• Asymmetric Thinking

    by  • November 22, 2013 • Uncategorized

    A couple of days ago, during a call with a client and after they had briefed me, they asked for my feedback. I provided my feedback on the plan from a number of different perspectives and could quickly tell that the client was surprised. As we approached the end of the call, the lead from the client side said thank you, and that I had raised a number of good issues and questions, and that she could not understand how only having 30 minutes of knowledge of the product I could do provide all of these other perspectives when the team had been working on the plan for six-months or more and none of these issues had come up. My response was that was the value in having an external party take an asymmetric look.

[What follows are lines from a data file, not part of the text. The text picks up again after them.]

-- ==== Sys2Proof/Laws/State.lean ====
section
/-! SUPPORT. One lemma per field per update of State, so that no later proof unfolds a record update. -/

namespace Sys2Proof.Machine

variable (s : State)

@[simp] theorem setReg_pc (r : Reg) (v : Word) : (s.setReg r v).pc = s.pc := rfl
@[simp] theorem setReg_buf (r : Reg) (v : Word) : (s.setReg r v).buf = s.buf := rfl
@[simp] theorem setReg_rem (r : Reg) (v : Word) : (s.setReg r v).rem = s.rem := rfl
@[simp] theorem setReg_flag (r : Reg) (v : Word) : (s.setReg r v).flag = s.flag := rfl
@[simp] theorem setReg_fault (r : Reg) (v : Word) : (s.setReg r v).fault = s.fault := rfl
@[simp] theorem setReg_rs (r : Reg) (v : Word) : (s.setReg r v).rs = s.rs := rfl

@[simp] theorem setPc_x (t : Word) : (s.setPc t).x = s.x := rfl
@[simp] theorem setPc_pc (t : Word) : (s.setPc t).pc = t := rfl
@[simp] theorem setPc_buf (t : Word) : (s.setPc t).buf = s.buf := rfl
@[simp] theorem setPc_rem (t : Word) : (s.setPc t).rem = s.rem := rfl
@[simp] theorem setPc_flag (t : Word) : (s.setPc t).flag = s.flag := rfl
@[simp] theorem setPc_fault (t : Word) : (s.setPc t).fault = s.fault := rfl
@[simp] theorem setPc_rs (t : Word) : (s.setPc t).rs = s.rs := rfl
@[simp] theorem setPc_reg (t : Word) (q : Reg) : (s.setPc t).reg q = s.reg q := rfl
@[simp] theorem setPc_ival (t : Word) (q : Reg) : (s.setPc t).ival q = s.ival q := rfl

@[simp] theorem setPcNat_x (n : Nat) : (s.setPcNat n).x = s.x := rfl
@[simp] theorem setPcNat_pc (n : Nat) : (s.setPcNat n).pc = BitVec.ofNat 32 n := rfl
@[simp] theorem setPcNat_buf (n : Nat) : (s.setPcNat n).buf = s.buf := rfl
@[simp] theorem setPcNat_rem (n : Nat) : (s.setPcNat n).rem = s.rem := rfl
@[simp] theorem setPcNat_flag (n : Nat) : (s.setPcNat n).flag = s.flag := rfl
@[simp] theorem setPcNat_fault (n : Nat) : (s.setPcNat n).fault = s.fault := rfl
@[simp] theorem setPcNat_rs (n : Nat) : (s.setPcNat n).rs = s.rs := rfl
@[simp] theorem setPcNat_reg (n : Nat) (q : Reg) : (s.setPcNat n).reg q = s.reg q := rfl
@[simp] theorem setPcNat_ival (n : Nat) (q : Reg) : (s.setPcNat n).ival q = s.ival q := rfl

@[simp] theorem setRem_x (v : Word) : (s.setRem v).x = s.x := rfl
@[simp] theorem setRem_pc (v : Word) : (s.setRem v).pc = s.pc := rfl
@[simp] theorem setRem_buf (v : Word) : (s.setRem v).buf = s.buf := rfl
@[simp] theorem setRem_rem (v : Word) : (s.setRem v).rem = v := rfl
@[simp] theorem setRem_flag (v : Word) : (s.setRem v).flag = s.flag := rfl
@[simp] theorem setRem_fault (v : Word) : (s.setRem v).fault = s.fault := rfl
@[simp] theorem setRem_rs (v : Word) : (s.setRem v).rs = s.rs := rfl
@[simp] theorem setRem_reg (v : Word) (q : Reg) : (s.setRem v).reg q = s.reg q := rfl
@[simp] theorem setRem_ival (v : Word) (q : Reg) : (s.setRem v).ival q = s.ival q := rfl

@[simp] theorem setFlag_x (b : Bool) : (s.setFlag b).x = s.x := rfl
@[simp] theorem setFlag_pc (b : Bool) : (s.setFlag b).pc = s.pc := rfl
@[simp] theorem setFlag_buf (b : Bool) : (s.setFlag b).buf = s.buf := rfl
@[simp] theorem setFlag_rem (b : Bool) : (s.setFlag b).rem = s.rem := rfl
@[simp] theorem setFlag_flag (b : Bool) : (s.setFlag b).flag = b := rfl
@[simp] theorem setFlag_fault (b : Bool) : (s.setFlag b).fault = s.fault := rfl
@[simp] theorem setFlag_rs (b : Bool) : (s.setFlag b).rs = s.rs := rfl
@[simp] theorem setFlag_reg (b : Bool) (q : Reg) : (s.setFlag b).reg q = s.reg q := rfl
@[simp] theorem setFlag_ival (b : Bool) (q : Reg) : (s.setFlag b).ival q = s.ival q := rfl

@[simp] theorem setFault_x (f : Option FaultLatch) : (s.setFault f).x = s.x := rfl
@[simp] theorem setFault_pc (f : Option FaultLatch) : (s.setFault f).pc = s.pc := rfl
@[simp] theorem setFault_buf (f : Option FaultLatch) : (s.setFault f).buf = s.buf := rfl
@[simp] theorem setFault_rem (f : Option FaultLatch) : (s.setFault f).rem = s.rem := rfl
@[simp] theorem setFault_flag (f : Option FaultLatch) : (s.setFault f).flag = s.flag := rfl
@[simp] theorem setFault_fault (f : Option FaultLatch) : (s.setFault f).fault = f := rfl
@[simp] theorem setFault_rs (f : Option FaultLatch) : (s.setFault f).rs = s.rs := rfl
@[simp] theorem setFault_reg (f : Option FaultLatch) (q : Reg) : (s.setFault f).reg q = s.reg q := rfl
@[simp] theorem setFault_ival (f : Option FaultLatch) (q : Reg) : (s.setFault f).ival q = s.ival q := rfl

@[simp] theorem setRs_x (r : RunStatus) : (s.setRs r).x = s.x := rfl
@[simp] theorem setRs_pc (r : RunStatus) : (s.setRs r).pc = s.pc := rfl
@[simp] theorem setRs_buf (r : RunStatus) : (s.setRs r).buf = s.buf := rfl
@[simp] theorem setRs_rem (r : RunStatus) : (s.setRs r).rem = s.rem := rfl
@[simp] theorem setRs_flag (r : RunStatus) : (s.setRs r).flag = s.flag := rfl
@[simp] theorem setRs_fault (r : RunStatus) : (s.setRs r).fault = s.fault := rfl
@[simp] theorem setRs_rs (r : RunStatus) : (s.setRs r).rs = r := rfl
@[simp] theorem setRs_reg (r : RunStatus) (q : Reg) : (s.setRs r).reg q = s.reg q := rfl
@[simp] theorem setRs_ival (r : RunStatus) (q : Reg) : (s.setRs r).ival q = s.ival q := rfl

@[simp] theorem setBuf_x (m : Memory) : (s.setBuf m).x = s.x := rfl
@[simp] theorem setBuf_pc (m : Memory) : (s.setBuf m).pc = s.pc := rfl
@[simp] theorem setBuf_buf (m : Memory) : (s.setBuf m).buf = m := rfl
@[simp] theorem setBuf_rem (m : Memory) : (s.setBuf m).rem = s.rem := rfl
@[simp] theorem setBuf_flag (m : Memory) : (s.setBuf m).flag = s.flag := rfl
@[simp] theorem setBuf_fault (m : Memory) : (s.setBuf m).fault = s.fault := rfl
@[simp] theorem setBuf_rs (m : Memory) : (s.setBuf m).rs = s.rs := rfl
@[simp] theorem setBuf_reg (m : Memory) (q : Reg) : (s.setBuf m).reg q = s.reg q := rfl
@[simp] theorem setBuf_ival (m : Memory) (q : Reg) : (s.setBuf m).ival q = s.ival q := rfl

@[simp] theorem setReg_reg (r q : Reg) (v : Word) : (s.setReg r v).reg q = if q = r then v else s.reg q := by
  simp only [State.setReg, State.reg, Fin.getElem_fin, Vector.getElem_set]
  by_cases h : q = r
  · simp [h]
  · rw [if_neg (fun e => h (Fin.ext e.symm)), if_neg h]

theorem setReg_ival (r q : Reg) (v : Word) : (s.setReg r v).ival q = if q = r then v.toInt else s.ival q := by
  unfold State.ival
  rw [setReg_reg]
  split <;> rfl

/-- Two states with the same registers and the same other fields are the same state. -/
theorem State.ext_reg {s t : State} (hx : ∀ r, s.reg r = t.reg r) (hpc : s.pc = t.pc) (hbuf : s.buf = t.buf)
    (hrem : s.rem = t.rem) (hflag : s.flag = t.flag) (hfault : s.fault = t.fault) (hrs : s.rs = t.rs) : s = t := by
  have hv : s.x = t.x := Vector.ext fun i hi => hx ⟨i, hi⟩
  cases s
  cases t
  simp_all

@[simp] theorem reset_reg (r : Reg) : State.reset.reg r = 0 := by
  simp [State.reset, State.reg]

@[simp] theorem reset_ival (r : Reg) : State.reset.ival r = 0 := by
  simp [State.ival]

end Sys2Proof.Machine
end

    We tend to approach life and problems from a logical step-by-step approach. We examine what we can, and based on that examination, knowledge, and experience make judgements that tag things as true, partially true, or false. Based upon these judgements, we then make a decision. And generally these types of approaches work – they give us a solution to the problem we are facing.

    For example, when deciding which way to get to the grocery store, we examine different possible paths, whether or not they will get us to our end goal, what are other criteria that we need to include, and what does our experience tell us about various approaches. And most often, yes, we wind up at the store successfully.

    But are they always correct and do they give us necessarily the best solution? Not always. Continuing the example, we generally don’t take into account that our knowledge is incomplete so we may not know where road construction is taking place or that the store had to close early today. We don’t have anyone to challenge our assumptions, to ask us to clearly delineate what we expect and what we don’t.

    I am not saying critical thinking isn’t important and effective. It definitely is. But it may not always be the most appropriate.

    Thinking asymmetrically requires lateral thinking – to approach a problem from an creative or indirect approach that sets aside the traditional critical and logical methodologies. The aim is not to provide the “normal answer set” but a different, perhaps unbalanced or what might be seen as weird set of answers to a problem.

    Some key questions I use as I examine problems for asymmetric solutions are:

    • What is everyone thinking? Why?
    • What has already been done? What has not been done?
    • What are the things that no one else is considering? Why?
    • What is expected to happen? What would not be expected?
    • Are there illogical or implausible or outrageous options? Why are they not considered?

    Don’t assume there is only one answer and don’t assume that the correct answer is already known.